■ **Work order**: Take every line from the material that has the word "roundAt" in it.

■ **Records for this task**:
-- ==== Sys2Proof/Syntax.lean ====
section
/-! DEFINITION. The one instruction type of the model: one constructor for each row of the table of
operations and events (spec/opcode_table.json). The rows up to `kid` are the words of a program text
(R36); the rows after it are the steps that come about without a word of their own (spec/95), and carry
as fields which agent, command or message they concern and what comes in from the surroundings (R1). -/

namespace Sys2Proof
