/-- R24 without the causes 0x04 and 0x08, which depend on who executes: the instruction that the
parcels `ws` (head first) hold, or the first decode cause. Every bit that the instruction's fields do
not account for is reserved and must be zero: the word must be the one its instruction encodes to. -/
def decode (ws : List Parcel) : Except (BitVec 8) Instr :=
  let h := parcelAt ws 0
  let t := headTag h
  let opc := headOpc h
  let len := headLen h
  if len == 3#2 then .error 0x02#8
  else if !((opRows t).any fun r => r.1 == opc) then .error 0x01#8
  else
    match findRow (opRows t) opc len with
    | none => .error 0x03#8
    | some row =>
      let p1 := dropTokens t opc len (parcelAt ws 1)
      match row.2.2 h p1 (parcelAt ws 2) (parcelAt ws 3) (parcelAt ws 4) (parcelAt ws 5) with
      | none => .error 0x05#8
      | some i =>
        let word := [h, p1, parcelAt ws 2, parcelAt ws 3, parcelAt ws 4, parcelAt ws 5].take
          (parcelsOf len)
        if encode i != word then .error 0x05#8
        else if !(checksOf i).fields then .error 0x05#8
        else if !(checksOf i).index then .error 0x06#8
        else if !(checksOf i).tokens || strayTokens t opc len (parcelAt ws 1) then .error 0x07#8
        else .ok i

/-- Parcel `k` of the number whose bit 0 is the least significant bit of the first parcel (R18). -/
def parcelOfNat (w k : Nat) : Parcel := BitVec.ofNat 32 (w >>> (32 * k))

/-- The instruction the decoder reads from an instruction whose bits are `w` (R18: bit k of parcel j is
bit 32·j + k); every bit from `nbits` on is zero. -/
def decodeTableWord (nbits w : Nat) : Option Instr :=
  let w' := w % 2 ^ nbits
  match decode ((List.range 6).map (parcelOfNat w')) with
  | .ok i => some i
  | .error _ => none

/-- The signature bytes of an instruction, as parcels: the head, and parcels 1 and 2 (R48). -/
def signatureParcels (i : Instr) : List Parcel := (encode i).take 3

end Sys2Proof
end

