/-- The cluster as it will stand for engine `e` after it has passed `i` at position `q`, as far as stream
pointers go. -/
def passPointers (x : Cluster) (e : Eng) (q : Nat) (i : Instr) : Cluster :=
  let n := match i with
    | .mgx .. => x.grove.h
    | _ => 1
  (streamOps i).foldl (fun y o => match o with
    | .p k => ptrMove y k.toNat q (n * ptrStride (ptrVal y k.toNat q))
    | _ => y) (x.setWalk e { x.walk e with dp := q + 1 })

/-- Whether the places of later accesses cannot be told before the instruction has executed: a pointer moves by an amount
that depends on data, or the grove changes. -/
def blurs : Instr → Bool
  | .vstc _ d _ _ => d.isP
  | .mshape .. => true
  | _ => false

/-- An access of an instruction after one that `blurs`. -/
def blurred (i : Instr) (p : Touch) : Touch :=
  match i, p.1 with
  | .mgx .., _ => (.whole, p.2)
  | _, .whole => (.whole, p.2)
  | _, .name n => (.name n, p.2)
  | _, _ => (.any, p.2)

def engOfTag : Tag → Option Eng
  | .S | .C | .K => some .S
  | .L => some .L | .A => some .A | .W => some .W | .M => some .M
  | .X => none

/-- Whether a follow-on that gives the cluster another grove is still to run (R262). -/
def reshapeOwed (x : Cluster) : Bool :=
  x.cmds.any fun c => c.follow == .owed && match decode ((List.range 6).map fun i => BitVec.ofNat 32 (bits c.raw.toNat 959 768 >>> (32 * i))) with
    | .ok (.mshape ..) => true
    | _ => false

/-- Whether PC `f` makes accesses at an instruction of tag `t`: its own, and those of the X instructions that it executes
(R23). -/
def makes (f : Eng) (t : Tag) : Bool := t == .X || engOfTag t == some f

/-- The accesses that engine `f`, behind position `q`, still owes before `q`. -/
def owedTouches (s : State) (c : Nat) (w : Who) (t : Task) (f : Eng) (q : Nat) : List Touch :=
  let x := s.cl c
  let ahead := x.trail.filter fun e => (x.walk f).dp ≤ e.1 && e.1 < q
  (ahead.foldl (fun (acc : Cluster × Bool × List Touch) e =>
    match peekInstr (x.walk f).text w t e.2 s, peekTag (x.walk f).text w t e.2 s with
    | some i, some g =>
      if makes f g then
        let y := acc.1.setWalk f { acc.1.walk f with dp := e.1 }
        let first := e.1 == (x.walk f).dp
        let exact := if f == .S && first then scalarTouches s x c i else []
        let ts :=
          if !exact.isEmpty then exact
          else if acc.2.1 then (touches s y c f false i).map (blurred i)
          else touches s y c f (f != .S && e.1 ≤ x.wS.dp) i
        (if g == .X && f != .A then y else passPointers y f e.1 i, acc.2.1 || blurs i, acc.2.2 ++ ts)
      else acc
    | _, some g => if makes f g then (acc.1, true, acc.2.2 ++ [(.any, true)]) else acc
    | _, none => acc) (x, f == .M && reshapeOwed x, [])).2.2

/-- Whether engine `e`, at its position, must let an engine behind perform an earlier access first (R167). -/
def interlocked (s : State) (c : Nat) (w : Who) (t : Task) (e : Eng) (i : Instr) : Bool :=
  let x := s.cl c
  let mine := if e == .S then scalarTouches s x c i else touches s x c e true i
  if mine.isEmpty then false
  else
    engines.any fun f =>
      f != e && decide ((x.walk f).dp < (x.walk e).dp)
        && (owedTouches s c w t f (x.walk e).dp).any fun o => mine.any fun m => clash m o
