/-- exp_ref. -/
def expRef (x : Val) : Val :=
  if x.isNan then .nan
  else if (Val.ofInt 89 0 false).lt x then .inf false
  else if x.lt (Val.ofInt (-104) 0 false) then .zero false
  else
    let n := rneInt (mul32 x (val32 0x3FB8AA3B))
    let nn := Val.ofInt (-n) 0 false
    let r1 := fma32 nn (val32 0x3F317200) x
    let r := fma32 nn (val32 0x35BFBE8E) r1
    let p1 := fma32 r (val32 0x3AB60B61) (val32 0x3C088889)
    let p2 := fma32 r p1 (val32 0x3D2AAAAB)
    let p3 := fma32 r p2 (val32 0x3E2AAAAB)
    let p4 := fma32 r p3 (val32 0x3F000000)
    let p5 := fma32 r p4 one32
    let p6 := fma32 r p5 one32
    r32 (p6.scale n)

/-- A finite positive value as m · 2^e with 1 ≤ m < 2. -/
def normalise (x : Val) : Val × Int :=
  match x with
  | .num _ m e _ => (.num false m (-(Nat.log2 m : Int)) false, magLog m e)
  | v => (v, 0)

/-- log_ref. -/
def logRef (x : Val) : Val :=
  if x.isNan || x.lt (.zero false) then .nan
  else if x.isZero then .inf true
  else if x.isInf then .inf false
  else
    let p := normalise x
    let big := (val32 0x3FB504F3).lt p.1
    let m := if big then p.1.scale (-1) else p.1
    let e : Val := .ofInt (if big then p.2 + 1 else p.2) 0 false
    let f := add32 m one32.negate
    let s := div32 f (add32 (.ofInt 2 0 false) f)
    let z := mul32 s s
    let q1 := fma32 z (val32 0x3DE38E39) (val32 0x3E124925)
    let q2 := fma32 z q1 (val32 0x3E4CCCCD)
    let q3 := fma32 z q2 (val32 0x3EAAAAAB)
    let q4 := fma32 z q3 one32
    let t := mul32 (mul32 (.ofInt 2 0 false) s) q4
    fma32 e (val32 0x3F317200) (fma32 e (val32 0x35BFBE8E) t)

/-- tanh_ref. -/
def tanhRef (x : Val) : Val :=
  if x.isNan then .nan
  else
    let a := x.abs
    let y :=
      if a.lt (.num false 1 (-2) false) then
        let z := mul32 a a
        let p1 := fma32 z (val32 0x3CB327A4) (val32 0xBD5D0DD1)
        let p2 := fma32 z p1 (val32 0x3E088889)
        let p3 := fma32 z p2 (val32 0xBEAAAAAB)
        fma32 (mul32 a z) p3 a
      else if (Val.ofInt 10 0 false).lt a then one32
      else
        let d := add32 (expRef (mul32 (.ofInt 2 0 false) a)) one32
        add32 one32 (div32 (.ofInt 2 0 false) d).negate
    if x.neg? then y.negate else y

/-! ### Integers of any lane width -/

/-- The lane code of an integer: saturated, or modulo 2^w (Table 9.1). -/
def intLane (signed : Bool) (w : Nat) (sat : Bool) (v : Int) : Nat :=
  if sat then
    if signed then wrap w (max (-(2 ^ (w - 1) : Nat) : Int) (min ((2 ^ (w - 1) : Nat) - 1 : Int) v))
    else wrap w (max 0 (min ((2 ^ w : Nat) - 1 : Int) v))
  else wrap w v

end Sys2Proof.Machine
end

* * *

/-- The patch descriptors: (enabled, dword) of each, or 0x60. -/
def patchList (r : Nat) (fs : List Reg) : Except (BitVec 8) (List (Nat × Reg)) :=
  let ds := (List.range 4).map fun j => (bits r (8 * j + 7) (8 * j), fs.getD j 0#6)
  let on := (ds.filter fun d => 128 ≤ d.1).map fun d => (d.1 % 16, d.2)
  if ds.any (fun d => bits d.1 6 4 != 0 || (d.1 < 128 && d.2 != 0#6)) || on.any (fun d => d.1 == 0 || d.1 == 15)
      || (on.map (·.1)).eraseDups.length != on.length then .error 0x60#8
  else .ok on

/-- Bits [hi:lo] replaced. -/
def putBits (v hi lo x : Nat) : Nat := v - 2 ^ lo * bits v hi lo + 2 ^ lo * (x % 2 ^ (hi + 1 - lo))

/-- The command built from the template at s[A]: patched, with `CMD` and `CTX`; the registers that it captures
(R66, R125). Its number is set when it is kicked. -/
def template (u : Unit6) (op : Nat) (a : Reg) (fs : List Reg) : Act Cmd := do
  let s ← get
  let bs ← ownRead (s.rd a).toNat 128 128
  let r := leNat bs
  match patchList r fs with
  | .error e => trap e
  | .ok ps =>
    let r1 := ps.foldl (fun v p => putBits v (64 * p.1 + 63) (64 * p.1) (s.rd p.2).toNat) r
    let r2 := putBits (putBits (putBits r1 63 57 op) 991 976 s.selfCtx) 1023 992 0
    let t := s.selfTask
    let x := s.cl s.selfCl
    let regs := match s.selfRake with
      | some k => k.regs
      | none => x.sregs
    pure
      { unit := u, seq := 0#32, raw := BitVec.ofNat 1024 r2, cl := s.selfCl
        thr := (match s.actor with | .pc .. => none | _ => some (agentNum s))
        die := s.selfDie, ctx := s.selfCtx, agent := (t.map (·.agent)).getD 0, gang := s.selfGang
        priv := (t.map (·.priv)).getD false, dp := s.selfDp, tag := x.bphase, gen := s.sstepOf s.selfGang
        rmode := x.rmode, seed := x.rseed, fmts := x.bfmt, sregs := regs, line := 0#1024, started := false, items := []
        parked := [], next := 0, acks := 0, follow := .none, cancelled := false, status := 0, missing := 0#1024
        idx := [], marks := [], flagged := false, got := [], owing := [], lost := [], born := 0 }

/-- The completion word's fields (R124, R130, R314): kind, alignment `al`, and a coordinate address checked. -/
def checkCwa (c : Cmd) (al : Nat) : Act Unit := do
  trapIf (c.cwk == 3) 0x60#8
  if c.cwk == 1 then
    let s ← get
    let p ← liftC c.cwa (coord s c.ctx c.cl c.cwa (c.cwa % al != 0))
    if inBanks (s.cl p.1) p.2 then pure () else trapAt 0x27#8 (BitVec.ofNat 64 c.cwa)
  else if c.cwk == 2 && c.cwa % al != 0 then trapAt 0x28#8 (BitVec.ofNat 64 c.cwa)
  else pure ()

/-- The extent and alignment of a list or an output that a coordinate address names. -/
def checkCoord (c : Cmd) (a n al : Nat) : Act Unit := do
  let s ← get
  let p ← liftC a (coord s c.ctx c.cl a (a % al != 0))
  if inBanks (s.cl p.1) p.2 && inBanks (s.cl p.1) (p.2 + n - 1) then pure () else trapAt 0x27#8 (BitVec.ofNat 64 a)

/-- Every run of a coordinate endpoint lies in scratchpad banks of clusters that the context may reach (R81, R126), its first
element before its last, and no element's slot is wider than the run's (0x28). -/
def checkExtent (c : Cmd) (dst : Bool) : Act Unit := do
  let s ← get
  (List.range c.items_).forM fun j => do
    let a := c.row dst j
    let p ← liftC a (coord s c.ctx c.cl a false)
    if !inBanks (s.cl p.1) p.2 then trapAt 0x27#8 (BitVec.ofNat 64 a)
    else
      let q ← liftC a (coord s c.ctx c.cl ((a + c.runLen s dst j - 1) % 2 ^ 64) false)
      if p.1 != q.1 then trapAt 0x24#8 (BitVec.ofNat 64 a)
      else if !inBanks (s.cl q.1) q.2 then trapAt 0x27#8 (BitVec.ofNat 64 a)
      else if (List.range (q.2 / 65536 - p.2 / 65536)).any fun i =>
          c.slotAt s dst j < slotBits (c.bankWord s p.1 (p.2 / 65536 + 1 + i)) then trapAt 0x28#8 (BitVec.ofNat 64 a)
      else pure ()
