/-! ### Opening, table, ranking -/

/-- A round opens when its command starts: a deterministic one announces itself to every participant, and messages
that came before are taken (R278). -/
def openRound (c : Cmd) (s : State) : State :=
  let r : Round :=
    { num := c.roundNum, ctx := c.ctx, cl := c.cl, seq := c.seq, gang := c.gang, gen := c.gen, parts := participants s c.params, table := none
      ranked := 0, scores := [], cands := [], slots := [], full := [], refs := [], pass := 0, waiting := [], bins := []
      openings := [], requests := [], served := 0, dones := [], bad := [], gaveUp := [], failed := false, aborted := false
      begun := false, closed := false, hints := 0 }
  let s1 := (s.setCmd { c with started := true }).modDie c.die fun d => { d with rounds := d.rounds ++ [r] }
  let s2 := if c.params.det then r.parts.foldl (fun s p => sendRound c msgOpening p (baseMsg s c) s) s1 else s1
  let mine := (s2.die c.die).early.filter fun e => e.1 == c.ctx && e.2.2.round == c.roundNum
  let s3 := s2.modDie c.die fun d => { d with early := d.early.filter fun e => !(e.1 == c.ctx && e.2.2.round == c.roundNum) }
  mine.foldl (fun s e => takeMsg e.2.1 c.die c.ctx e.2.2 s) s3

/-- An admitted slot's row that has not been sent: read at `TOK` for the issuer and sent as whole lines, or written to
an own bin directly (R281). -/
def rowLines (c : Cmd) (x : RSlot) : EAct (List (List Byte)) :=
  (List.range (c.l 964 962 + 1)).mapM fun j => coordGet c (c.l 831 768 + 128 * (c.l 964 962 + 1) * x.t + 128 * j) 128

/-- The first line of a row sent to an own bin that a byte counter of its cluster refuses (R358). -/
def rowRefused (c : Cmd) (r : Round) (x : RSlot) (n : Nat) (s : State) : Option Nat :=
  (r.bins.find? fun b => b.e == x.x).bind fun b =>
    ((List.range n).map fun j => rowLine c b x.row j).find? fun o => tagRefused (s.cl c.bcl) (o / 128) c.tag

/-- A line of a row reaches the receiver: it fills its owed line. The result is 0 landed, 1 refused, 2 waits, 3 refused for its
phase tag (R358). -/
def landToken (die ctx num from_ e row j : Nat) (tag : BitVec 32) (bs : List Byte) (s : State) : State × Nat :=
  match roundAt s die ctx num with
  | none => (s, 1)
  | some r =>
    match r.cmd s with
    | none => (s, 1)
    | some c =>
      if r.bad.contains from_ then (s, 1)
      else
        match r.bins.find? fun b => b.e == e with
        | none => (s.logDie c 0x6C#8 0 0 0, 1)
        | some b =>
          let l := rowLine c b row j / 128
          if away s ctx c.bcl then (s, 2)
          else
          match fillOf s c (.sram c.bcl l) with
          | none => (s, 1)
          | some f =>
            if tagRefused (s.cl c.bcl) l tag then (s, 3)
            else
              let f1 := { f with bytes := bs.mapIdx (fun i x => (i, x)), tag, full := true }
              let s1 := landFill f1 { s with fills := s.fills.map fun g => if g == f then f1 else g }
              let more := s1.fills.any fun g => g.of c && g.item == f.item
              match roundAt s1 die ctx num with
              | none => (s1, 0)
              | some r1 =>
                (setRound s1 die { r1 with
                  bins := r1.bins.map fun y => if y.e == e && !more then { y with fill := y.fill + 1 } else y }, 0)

■ **Exercise output**:
  match roundAt s die ctx num with
              match roundAt s1 die ctx num with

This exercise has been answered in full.